_PROBLEM DESCRIPTION_
Stop after the line that contains "let next : Tracker"; until then, restate each line of the entries word for word from the very first.

Stored items from a collection
/-- A channel state change at the tracker: the uninitialise flag makes it UNINITIALISED; otherwise the channel state is kept,
and a return to OK with the recovery flag re-settles a TRACKING tracker whose HOLD is clear; the tracked value stays, and a
STATE update goes to the recipients (R31, R32, R33). -/
def Obligations.StateChangeHeld : Prop :=
  ∀ (n : StateChange) (s : State), Ready s .filter →
    let i : Instr := .stateChangeAtFilter n
    let t : Tracker := s.tracker n.chan
    let next : Tracker :=
      if n.uninit then { t with tracking := false, shift := 0, settling := false, readout := none, chanState := .ok }
      else if n.new = .ok ∧ n.recovery = true ∧ (s.cfg n.chan).hold = false ∧ t.tracking = true then
        { t with chanState := .ok, shift := 0, settling := true }
      else { t with chanState := n.new }
    exec i s = .next (after s i (s.setTracker n.chan next)
      (trackedNotices ⟨n.chan, .state, if next.tracking then some ((t.x + 8) / 16) else none, next.chanState,
        (s.cfg n.chan).du⟩))

/-! ## Time base -/

/-- An advance of the clock, in a part that is not unpowered with its supply lost: the second, the minute and the day with
their carries; with a start complete, the second marks, and at the end of an hour the hour mark after them, the last mark
stamp and HOUR_MARK. The row HOUR_MARK is the advance that ends an hour (R38, R39, R51; the row, log entry 2, and an
unsupplied clock, log entry 25). -/
def Obligations.ClockAdvances : Prop :=
  ∀ s : State, (s.phase ≠ .unpowered ∨ s.latch = false) →
    let c : Clock := s.clock
    let n : Clock :=
      if c.second < 59 then { c with second := c.second + 1 }
      else if c.minute < 1439 then { c with second := 0, minute := c.minute + 1 }
      else { c with second := 0, minute := 0, day := (c.day + 1) % 65536, weekday := (c.weekday + 1) % 7 }
    let t : SecondStamp := ⟨n.day, n.minute * 60 + n.second⟩
    let seconds : List Instr := [.secondMarkAtLight t, .secondMarkAtDarkening t, .secondMarkAtPort .climate t,
      .secondMarkAtPort .lighting t, .secondMarkAtPort .conservation t, .secondMarkAtSequencer t]
    let hour : Bool := n.second = 0 && n.minute % 60 = 0
    let m : HourMark := ⟨⟨c.day, c.weekday, c.minute / 60⟩, ⟨n.day, n.weekday, n.minute / 60⟩, n.minute / 60 = 0, false⟩
    let marks : List Instr := [.hourMarkAtLight m, .hourMarkAtEnvelope m] ++
      (if m.dayFlag then [.dayMarkAtHistory m] else []) ++ attention s .hourMark none
    let marked : Clock := { n with lastMarkDay := n.day, lastMarkHour := n.minute / 60 }
    let left (k : Clock) (l : List Instr) : State := { s.setClock k with
      inFlight := s.inFlight ++ l, checkCode := Config.checkCodeOf { s.ret with clock := k } }
    exec .clockAdvance s = .next (
      if s.startComplete then if hour then left marked (seconds ++ marks) else left n seconds else left n []) ∧
    exec .hourMark s = (if s.startComplete && hour then exec .clockAdvance s else .next s)

/-- SET DATE, SET TIME and UNSET CLOCK: their refusals, what each writes of the clock record, and the one CLOCK_CHANGED hour
mark of a SET TIME that changes the hour (R40, R41, R42, R43, R44, R45; the data of the reply to UNSET CLOCK, log entry 34). -/
def Obligations.ClockWritten : Prop :=
  ∀ (q : Req) (s : State), Ready s .timeBase → q.port = .conservation →
    let c : Clock := s.clock
    let v : Nat := q.value.toNat
    exec (.setDate q) s = .next (
      if 7 ≤ q.sub.toNat then after s (.setDate q) s (reply q 0x15 .range 0)
      else if c.isSet then after s (.setDate q) s (reply q 0x15 .locked 0)
      else
        after s (.setDate q) (s.setClock { c with
          day := v, weekday := q.sub.toNat, dateReceived := true, isSet := c.timeReceived }) (reply q 0x15 .ok v)) ∧
    exec (.setTime q) s = .next (
      if 1439 < v ∨ (c.isSet = true ∧ (v + 60 < c.minute ∨ c.minute + 60 < v)) then
        after s (.setTime q) s (reply q 0x16 .range 0)
      else
        let n : Clock := { c with minute := v, second := 0, timeReceived := true, isSet := c.isSet || c.dateReceived }
        let m : HourMark := ⟨⟨c.day, c.weekday, c.minute / 60⟩, ⟨c.day, c.weekday, v / 60⟩, false, true⟩
        if v / 60 = c.minute / 60 then after s (.setTime q) (s.setClock n) (reply q 0x16 .ok v)
        else
          after s (.setTime q) (s.setClock { n with lastMarkDay := c.day, lastMarkHour := v / 60 })
            ([.hourMarkAtLight m, .hourMarkAtEnvelope m] ++ attention s .hourMark none ++ reply q 0x16 .ok v)) ∧
    exec (.unsetClock q) s = .next (
      after s (.unsetClock q) (s.setClock { c with isSet := false, dateReceived := false, timeReceived := false })
        (reply q 0x17 .ok 0))

/-! ## Envelope table -/

/-- WRITE STAGED: a field above 18 or gallery 6 is out of range; a pending commit and a loan violation refuse, gallery 7
refused whole by its lowest refusing gallery; and otherwise the value, clamped to the field's range, is staged in the
galleries named (R57, R58, R59, R60). -/
def Obligations.StagedWritten : Prop :=
  ∀ (q : Req) (s : State), Ready s .envelope → q.port = .conservation →
    let i : Instr := .writeStaged q
    let field : Option EnvField := envFields[q.sub.toNat]?
    let low : Nat := (envRange (field.getD .lmax)).1
    let high : Nat := (envRange (field.getD .lmax)).2
    let v : Nat := max low (min high q.value.toNat)
    exec i s = .next (
      match field with
      | none => after s i s (reply q 0x10 .range 0)
      | some f =>
        let barred (g : Gallery) : Bool := s.loanLock g && !loanPermits (loanDirection f) (envGet (s.active g) f) v
        if q.gallery = 6 then after s i s (reply q 0x10 .range 0)
        else
          match firstAddressed q.gallery fun g => (s.envStaged g).commitPending || barred g with
          | some g =>
            if (s.envStaged g).commitPending then after s i s (reply q 0x10 .pending (refusedBy q.gallery g 0))
            else
              after s i s (reply q 0x10 .locked
                (refusedBy q.gallery g (if q.gallery = 7 then 0 else envGet (s.active g) f)))
          | none =>
            after s i
              { s with
                env := .ofFn fun g =>
                  if addresses q.gallery g then { s.envStaged g with staged := envSet (s.envStaged g).staged f v }
                else s.envStaged g }
              (reply q 0x10 (if low ≤ q.value.toNat ∧ q.value.toNat ≤ high then .ok else .clamped) v))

_RESULT_
/-- A channel state change at the tracker: the uninitialise flag makes it UNINITIALISED; otherwise the channel state is kept,
and a return to OK with the recovery flag re-settles a TRACKING tracker whose HOLD is clear; the tracked value stays, and a
STATE update goes to the recipients (R31, R32, R33). -/
def Obligations.StateChangeHeld : Prop :=
  ∀ (n : StateChange) (s : State), Ready s .filter →
    let i : Instr := .stateChangeAtFilter n
    let t : Tracker := s.tracker n.chan
    let next : Tracker :=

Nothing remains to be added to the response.